• **WHAT IS NEEDED**
Look for the line containing "power, every ledger" in the listing below; from there, output every line exactly, the last one included.

*-*-*

-- ==== Sys2Proof/Certificates/Slice0/Obligations.lean ====
section
/-! DEFINITION. The statements about the block, for the provers: what each command does in its own effect and what it leaves alone, and what every step keeps. -/

open Sys2Proof Sys2Proof.Machine

/-- A step takes the command at the front of the queue and answers what it does on the state with the queue's rest. -/
def Obligations.StepTakesFront : Prop :=
  ∀ (c : Instr) (rest : List Instr) (s : State), s.pending = c :: rest → step s = exec c { s with pending := rest }

/-- The model's choice of log entry 1: with no command waiting a step changes nothing. -/
def Obligations.EmptyQueueIdles : Prop := ∀ s : State, s.pending = [] → step s = .next s

/-- What the chapters' register tables give for reset: the part number, the die codes, the rails' current limits and the device links' page, the
requested operating points, the Clapper's and the partitions' figures, the credits of a port, the mailbox routes of the islands. -/
def Obligations.ResetValues : Prop :=
  getF State.reset pgHubId Reg.HUB_ID_PART_PART_NUM = 38528 ∧
  getF State.reset (pgCdId 2) Reg.HDR_PAGE_ID_DIE = 0x12 ∧ getF State.reset pgHubId Reg.HDR_PAGE_ID_DIE = 0x01 ∧
  getF State.reset (pgVrc 0) Reg.VRC_ILIM = 1600 ∧ getF State.reset (pgVrc 4) Reg.VRC_ILIM = 800 ∧
  getFi State.reset pgDvfs Reg.DVFS_OPC_REQ 3 = 0xC ∧ getFi State.reset pgDvfs Reg.DVFS_OPC_FLOOR_PEND 3 = 0 ∧
  getFi State.reset pgPrt Reg.PRT_REQ_DL 15 = 0x400 ∧ getF State.reset pgCyc Reg.CYC_STAT_STATE = 0 ∧
  getF State.reset pgSeq Reg.SEQ_TBL_STAT_SEQ_STATE = 0 ∧ seqState State.reset = 0 ∧
  (portOf State.reset 0).credits = [32, 32, 8] ∧ (portOf State.reset 19).credits = [32, 32, 8] ∧
  getFi State.reset pgMbx Reg.MBX_WROUTE_RECEIVER 0 = 8 ∧ getFi State.reset pgMbx Reg.MBX_WROUTE_RECEIVER 1 = 9 ∧
  State.reset.seq.active = [] ∧ State.reset.fus.st.nextId = 1

/-- The state right after reset is well kept and no command waits. -/
def Obligations.ResetKept : Prop := State.wf State.reset = true ∧ State.queueWf State.reset = true ∧ State.reset.pending = []

/-- Every step, of any command in any well-kept state, answers a next state that is well kept (memory, registers and tile tags in their canonical
forms, every unit in its place), and time and the drawing of free values never run back. -/
def Obligations.StepKeepsState : Prop :=
  ∀ s s' : State, State.wf s = true → step s = .next s' →
    State.wf s' = true ∧ s.io.now ≤ s'.io.now ∧ s.io.fresh ≤ s'.io.fresh

/-- The queue of commands is served in order and nothing is put into it: a step takes the front one and leaves the rest, whatever the command is, and
no step faults or is refused. -/
def Obligations.StepServesQueue : Prop :=
  ∀ s : State, ∃ s', step s = .next s' ∧ s'.pending = s.pending.tail

/-- Every command changes only what its rules give it to change: each other piece of State (memory, dies, links, ledger, Clapper, islands, power,
and so on) is as before. -/
def Obligations.ReachOfEveryCommand : Prop :=
  ∀ (c : Instr) (s t : State), exec c s = .next t → ∀ p, p ∉ reach c → p.same s t

/-- A record of an error code warns by R300 exactly where its chapter says so: codes 0x60 to 0x63, 0x65, 0x66 and 0x6A to 0x6F of power, every ledger
code but 0x7A, 0x80, 0x8B, 0x8C and 0x8E of the device links, 0x03, 0x0F and 0x1F of boot. -/
def Obligations.WarningCodes : Prop :=
  (∀ c, 0x60 ≤ c → c ≤ 0x6F → (codeWarns c = true ↔ c ≤ 0x63 ∨ c = 0x65 ∨ c = 0x66 ∨ 0x6A ≤ c)) ∧
  (∀ c, 0x70 ≤ c → c ≤ 0x7F → (codeWarns c = true ↔ c ≠ 0x7A)) ∧
  codeWarns 0x80 = true ∧ codeWarns 0x8B = true ∧ codeWarns 0x8C = true ∧ codeWarns 0x8E = true ∧
  codeWarns 0x03 = true ∧ codeWarns 0x0F = true ∧ codeWarns 0x1F = true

*-*-*

• **RESULT FOR THIS EXERCISE**
/-- A record of an error code warns by R300 exactly where its chapter says so: codes 0x60 to 0x63, 0x65, 0x66 and 0x6A to 0x6F of power, every ledger
code but 0x7A, 0x80, 0x8B, 0x8C and 0x8E of the device links, 0x03, 0x0F and 0x1F of boot. -/
def Obligations.WarningCodes : Prop :=
  (∀ c, 0x60 ≤ c → c ≤ 0x6F → (codeWarns c = true ↔ c ≤ 0x63 ∨ c = 0x65 ∨ c = 0x66 ∨ 0x6A ≤ c)) ∧
  (∀ c, 0x70 ≤ c → c ≤ 0x7F → (codeWarns c = true ↔ c ≠ 0x7A)) ∧
  codeWarns 0x80 = true ∧ codeWarns 0x8B = true ∧ codeWarns 0x8C = true ∧ codeWarns 0x8E = true ∧
  codeWarns 0x03 = true ∧ codeWarns 0x0F = true ∧ codeWarns 0x1F = true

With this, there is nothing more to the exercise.